Elyria is an unincorporated community in McPherson County, Kansas, United States.  As of the 2020 census, the population of the community and nearby areas was 120.  It is located southeast of McPherson at Old U.S. 81 Highway and Comanche Rd.

History

Early history

For many millennia, the Great Plains of North America was inhabited by nomadic Native Americans.  From the 16th century to 18th century, the Kingdom of France claimed ownership of large parts of North America.  In 1762, after the French and Indian War, France secretly ceded New France to Spain, per the Treaty of Fontainebleau.  In 1802, Spain returned most of the land to France, but keeping title to about 7,500 square miles.

19th century
In 1803, most of the land for modern day Kansas was acquired by the United States from France as part of the 828,000 square mile Louisiana Purchase for 2.83 cents per acre. In 1848, after the Mexican–American War, the Treaty of Guadalupe Hidalgo with Spain brought into the United States all or part of land for ten future states, including southwest Kansas. In 1854, the Kansas Territory was organized, then in 1861 Kansas became the 34th U.S. state. In 1867, McPherson County was established within the Kansas Territory, which included the land for modern day Elyria.

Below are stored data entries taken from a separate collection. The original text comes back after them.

-- ==== Sys2Proof/Machine/Registers.lean ====
section
/-! DEFINITION. Reads of registers and writes by their access codes, counter pairs and their latches (R4, R139, R140, R299, R305, R510 to
R513, R534,
R536, R537). -/
namespace Sys2Proof.Machine

/-! ### Where a counter pair lies -/

/-- The cluster site and the offset in its page that an offset names (R139). -/
def clusterAt (off : Nat) : Option (Nat × Nat) :=
  let fld := (off - 0x2800000) / 0x40000
  let o := (off - 0x2800000) % 0x40000
  if 0x2800000 ≤ off ∧ off < 0x3800000 ∧ o < 400 * 0x200 then
    some (siteIdx (20 * (fld % 8) + o / 0x200 % 20) (20 * (fld / 8) + o / 0x200 / 20), o % 0x200)
  else none

/-- The offset in a field's window (R139). -/
def fieldOff (off : Nat) : Option (Nat × Nat) :=
  if 0x2800000 ≤ off ∧ off < 0x3800000 then some ((off - 0x2800000) / 0x40000, (off - 0x2800000) % 0x40000) else none

/-- The offset in a block of `size` bytes. -/
def blockOff (base size off : Nat) : Option Nat := if base ≤ off ∧ off < base + size then some (off - base) else none

/-- An entry of a table of `n` entries of `size` bytes: its number and the offset in it. -/
def entryOff (base size n off : Nat) : Option (Nat × Nat) :=
  if base ≤ off ∧ off < base + n * size then some ((off - base) / size, (off - base) % size) else none

/-- An offset in a cluster page is the low word of a counter pair (R139). -/
def clusterCtr (o : Nat) : Bool :=
  [0x08, 0x10, 0x18, 0x20, 0x30].contains o || (0x80 ≤ o && o < 0x100 && o % 8 == 0) || (0x108 ≤ o && o < 0x200 && o % 16 == 8)

/-- An offset in a field's window past its cluster pages is the low word of a counter pair (R224, R250, R460, R480). -/
def fieldCtr (o : Nat) : Bool := [0x32010, 0x32018, 0x32020, 0x33008, 0x33010, 0x34010, 0x34018, 0x35008, 0x35010].contains o

/-- An entry of a table holds a counter pair at one of the given offsets. -/
def entryCtr (e : Option (Nat × Nat)) (l : List Nat) : Bool := match e with | some (_, o) => l.contains o | none => false

/-- An offset is the low word of a counter pair (R140, R188, R223, R249, R292, R301, R335, R365, R394, R415, R437, R479). -/
def isCounter (off : Nat) : Bool :=
  off == offBadAccess || off == offDbBad || entryCtr (entryOff 0x101000 64 64 off) [0x20]
    || entryCtr (entryOff 0x400000 0x1000 64 off) [0x18, 0x20, 0x28, 0x200, 0x300, 0x308, 0x310, 0x318, 0x320, 0x328, 0x330]
    || (match blockOff fabBase 0x100 off with | some o => [0x30, 0x38, 0x40, 0x48, 0x58, 0x60].contains o | none => false)
    || (match blockOff memBase 0x100 off with | some o => [0x30, 0x38, 0x40].contains o | none => false)
    || entryCtr (entryOff (memBase + 0x800) 64 32 off) [0x08, 0x10, 0x18, 0x20, 0x28]
    || entryCtr (entryOff (mediaBase + 0x1000) 0x100 16 off) [0x30, 0x38, 0x40]
    || entryCtr (entryOff (mediaBase + 0x30000) 64 1024 off) [0x08, 0x10, 0x18, 0x20, 0x28]
    || off == towBase + 0x10 || entryCtr (entryOff (towBase + 0x100) 0x80 16 off) [0x10, 0x18, 0x20]
    || entryCtr (entryOff (towBase + 0x1000) 32 256 off) [0x18]
    || (match blockOff integBase 0x100 off with | some o => [0x08, 0x10, 0x18, 0x20].contains o | none => false)
    || off == offRewax
    || (match clusterAt off with | some (_, o) => clusterCtr o | none => false)
    || (match fieldOff off with | some (_, o) => fieldCtr o | none => false)

/-- A function may write an offset of its BAR0 (R139, R223, R292, R299, R301, R335, R415): a physical function everywhere; a virtual
one in its own entry, set and clusters. -/
def State.mayWrite (s : State) (f off : Nat) : Bool :=
  isPF f || off < 0x100000
    || (match entryOff 0x101000 64 64 off with | some (g, _) => g == f | none => false)
    || (match entryOff 0x400000 0x1000 64 off with | some (g, _) => g == f | none => false)
    || (0x200000 ≤ off && off < 0x200080)
    || (match clusterAt off with | some (i, _) => (s.clu i).owner == some f | none => false)

/-- A function sees an offset of its BAR0 (R139, R223, R292, R299, R301, R335, R415): a physical function sees all; a virtual one what it
may write, its own MSI-X table, quota, twin settings and count of packets in flight, and the lineage of its own clusters. -/
def State.sees (s : State) (f off : Nat) : Bool :=
  s.mayWrite f off
    || (0x180000 ≤ off && off < 0x200000)
    || (match entryOff (memBase + 0x100) 16 64 off with | some (g, _) => g == f | none => false)
    || (match entryOff (integBase + 0x100) 16 64 off with | some (g, _) => g == f | none => false)
    || (match entryOff (fabBase + 0x100) 8 64 off with | some (g, _) => g == f | none => false)
    || off == integBase + 0x44 || (integBase + 0x8000 ≤ off && off < integBase + 0x10000)

/-! ### Counters -/

/-- The key of a function's latch for an offset (R534). -/
def latchKey (f off : Nat) : Nat := 64 * off + f

/-- A 64-bit register whose high word is latched: GEN_UPTIME and MGMT_RESET_TIME (R300, R515, R534). -/
def State.wideReg (s : State) (off : Nat) : Option Nat :=
  if off = 0x10 then some s.now else if off = mgmtBase + 0x10 then some s.mgmt.resetTime else none

/-- The two words of a register whose high word is latched, at the offset of its low word (R140, R534). -/
def State.pairWords (s : State) (off : Nat) : Option (W32 × W32) :=
  match s.wideReg off with
  | some t => some (BitVec.ofNat 32 t, BitVec.ofNat 32 (t / 4294967296))
  | none => if isCounter off then some ((s.ctr off).low, (s.ctr off).high) else none

/-- A write of the high word of a counter pair (R140, R510, R511). -/
def Counter.write (c : Counter) (v : W32) : Counter :=
  if bitOf v.toNat 30 then {} else if bitOf v.toNat 31 then { c with ovf := false } else c

/-- COUNTER_CLEAR (R140, R511, R512): `off` is that of the counter's low word. -/
def execCounterClear (f : Func) (off : Fin 67108864) (s : State) : Res :=
  if s.reaches f.val && isCounter off.val && s.mayWrite f.val off.val then .next (s.setCtr off.val {}) else .next s

/-! ### Registers without behaviour of their own -/

/-- The bits of a plain register that a write sets (R4, R223, R292, R415, R437, R479), none for an offset that is no such register. -/
def plainMask (off : Nat) : Option W32 :=
  if off = fabBase + 0x20 then some 0x00000FFF
  else if off = fabBase + 0x24 then some 0x0000FFFF
  else if off = fabBase + 0x50 then some 0xFFFF000F
  else if off = memBase + 0x08 then some 0x80FFFFFF
  else if off = towBase + 0x0C then some 0x0000FFFF
  else if off = integBase then some 0x8F001FFF
  else if off = integBase + 0x30 then some 0x0000FFFF
  else if off = pwrBase + 0x70 then some 0xFFFFFFFF
  else match entryOff (memBase + 0x100) 16 64 off with
    | some (_, 0) => some 0x001FFFFF
    | some (_, 8) => some 0x0000FFFF
    | _ => match entryOff (integBase + 0x100) 16 64 off with
      | some (_, 0) => some 0x8000FFFF
      | some (_, 4) => some 0x0000FFFF
      | _ => match fieldOff off with
        | some (_, 0x32008) => some 0xFFFF00FF
        | _ => none

/-- A register of a media port that only MEDIA_LOCK guards: its addresses (R365). -/
def mediaPlain (off : Nat) : Bool :=
  match entryOff (mediaBase + 0x1000) 0x100 16 off with
  | some (_, o) => o == 0x08 || (0x10 ≤ o && o < 0x20)
  | none => false

/-! ### Reads -/

/-- The word of a register that is neither a counter nor plain, in the block where it lies (R299). -/
def State.blockWord (s : State) (f o : Nat) : Nat :=
  if o < 0x100000 then s.genWord o
  else if o < 0x200000 then s.hifWord f (o - 0x100000)
  else if o < 0x400000 then s.ringWord f (o - 0x200000)
  else if o < fabBase then (match entryOff 0x400000 0x1000 64 o with | some (t, k) => s.partRegs t k | none => 0)
  else if o < memBase then s.fabWord (o - fabBase)
  else if o < mediaBase then s.memWord (o - memBase)
  else if o < towBase then s.mediaWord (o - mediaBase)
  else if o < integBase then s.towWord (o - towBase)
  else if o < pwrBase then s.integWord f (o - integBase)
  else if o < secBase then s.pwrWord (o - pwrBase)
  else if o < mgmtBase then s.secWord (o - secBase)
  else if o < 0x2800000 then s.mgmtWord (o - mgmtBase)
  else match clusterAt o, fieldOff o with
    | some (i, k), _ => s.clusterWord i k
    | none, some (fld, k) => s.fieldWord fld k
    | none, none => 0

/-- A register that holds what is written to it and shows nothing else (R4). -/
def plainReg (o : Nat) : Bool :=
  ((plainMask o).isSome || mediaPlain o) && !(match entryOff (integBase + 0x100) 16 64 o with | some (_, 0) => true | _ => false)

/-- What a 4-byte read returns to a function (R4, R5, R299, R534): nothing of what the function does not see; for the high word of a
latched pair the function's latch, or the live word where it has none. -/
def State.readReg (s : State) (f o : Nat) : W32 :=
  if !s.sees f o then 0
  else
    match s.pairWords o, (if 4 ≤ o then s.pairWords (o - 4) else none) with
    | some (lo, _), _ => lo
    | none, some (_, hi) => (Tab.get none s.latch (latchKey f (o - 4))).getD hi
    | none, none => if plainReg o then s.reg o else BitVec.ofNat 32 (s.blockWord f o)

Elyria was a shipping point on the Missouri Pacific Railroad. It was named after Elyria, Ohio.

A post office was moved from King City to Elyria in 1887 then it existed until 1954.

Demographics

For statistical purposes, the United States Census Bureau has defined Elyria as a census-designated place (CDP).

Education
The community is served by Moundridge USD 423 public school district.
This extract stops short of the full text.